Independent sets in the span of a countable set are countable

I am self-studying Artin's Algebra. Following is Exercise 6.1 from Chapter 3:

Let $V$ be a vector space that is spanned by a countably infinite set. Prove that every independent subset of $V$ is finite or countably infinite.

Though there's an answer on this site here, I want to know if the following proof idea of mine also works.

My proof idea:

Let $S = (u_1, u_2, \ldots)$ be a countably infinite spanning set and $L$ be an infinite independent set. For each $v\in L$, choose$^1$ a coordinate vector $X = (x_1, x_2, \ldots)$ with respect to $S$, so that $X$ is nonzero in only finitely many slots. This assignment is injective since $L$ is independent, and hence we can focus on the set of chosen coordinate vectors. Now, since each of them has coordinates eventually equal to zero, it is countable.

$^1$We can avoid AC here by ordering the possibly many coordinate vectors of a given $v$ by an analogue of lexicographic order, and taking the minimal of those. (The field of scalars need not be totally ordered for this.)

Solution 1:

Your argument is a sketch of a correct proof, though I feel there are some important steps you have glossed over. First, you ought to mention that because $L$ is linearly independent, so is the set of coordinate vectors you have chosen to represent its elements (because any nontrivial linear relation between those coordinate vectors would give a nontrivial linear relation between the corresponding elements of $L$).

So, you have a linearly independent subset of the space $k^\infty$ of sequences of scalars that are eventually $0$. Assuming that you have shown that there is no uncountable linearly independent subset of $k^\infty$, you are now done. That fact is nontrivial enough though (I would say it is basically as hard as the statement you are trying to prove) that you should probably mention it explicitly. (One way to prove that fact is to observe, for instance, that a given linearly independent subset of $k^\infty$ can contain at most $n$ elements of $k^n$ where you identify $k^n$ with the set of sequences that are $0$ after their $n$th term, and use this to write your linearly independent subset as a countably union of finite sets.)

In more abstract terms, here is what is going on in your argument. If $V$ is spanned by some set $S$, then this gives a surjective linear map $f:F(S)\to V$ where $F(S)$ is the free vector space on $S$ (the set of formal linear combinations of elements of $S$). Given any linearly independent family of elements of $V$, you can lift it along $f$ to get a family of linearly independent elements of $F(S)$. So, it suffices to show that there is no uncountable family of linearly independent elements of $F(S)$.
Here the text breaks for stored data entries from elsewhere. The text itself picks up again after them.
/-- `SensorInOrder` (R61): where the bus meets its timing, the `j`-th sample after a completed `RPR` micro-sequence, with no
other `RPR` between and no reset in the midst of a read (U22), observes byte `j` of the 2N bytes of the frame the sensor
holds. -/
def SensorInOrder (z : Sensor) (r : Nat → State) : Prop :=
  ∀ k clock j v, z.stable k → rewindOf (r k).hist = .inOrder clock j → j < 2 * (r k).params.pixelCount →
    (r (k + 1)).hist = (r k).hist ++ [.sample v] → v = z.frame k j

/-- Bus stability (R260): the bus meets its timing at every sample. -/
def BusStability (z : Sensor) : Prop := ∀ k, z.stable k

/-- A drain has begun its `RPR` and has not taken its last sample (R262). That the time "between the drain's `RPR` and its
last `SAMPLE`" begins with the first drive of the `RPR` is the model's reading [DESIGN CHOICE, notes/assumptions/22.md;
safe]. -/
def State.Reading (s : State) : Prop :=
  (∃ c, s.cmd = some c ∧ isDrain c = true) ∧ 0 < s.upc ∧
    s.performed.countP isSample < 2 * s.params.pixelCount

/-- `NoOverwriteDuringDrain` (R262): from a drain's `RPR` to its last sample the sensor does not change the frame, whatever
the other agents do and however long the block stalls meanwhile. -/
def NoOverwriteDuringDrain (z : Sensor) (r : Nat → State) : Prop :=
  ∀ k, (r k).Reading → (r (k + 1)).Reading → z.frame (k + 1) = z.frame k

end Sys2Proof.Machine
end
It is not clear to me how you are avoiding any use of the axiom of choice here, though. Defining a lexicographic order on a set of tuples requires an ordering on each coordinate set, so you need some sort of ordering on the field $k$. In fact, your argument would appear to require not just a total ordering on $k$ but a well-ordering, since you need the set of ways of representing a given element $v\in L$ to have a least element with respect to your ordering (and the set of such ways is typically infinite). Moreover, the final step of the argument which you glossed over (proving that $k^\infty$ has no uncountable linearly independent subset) appears to require some use of the axiom of choice (in the argument I suggested, to conclude the countable union of finite sets is countable), though I don't know whether this can be avoided somehow.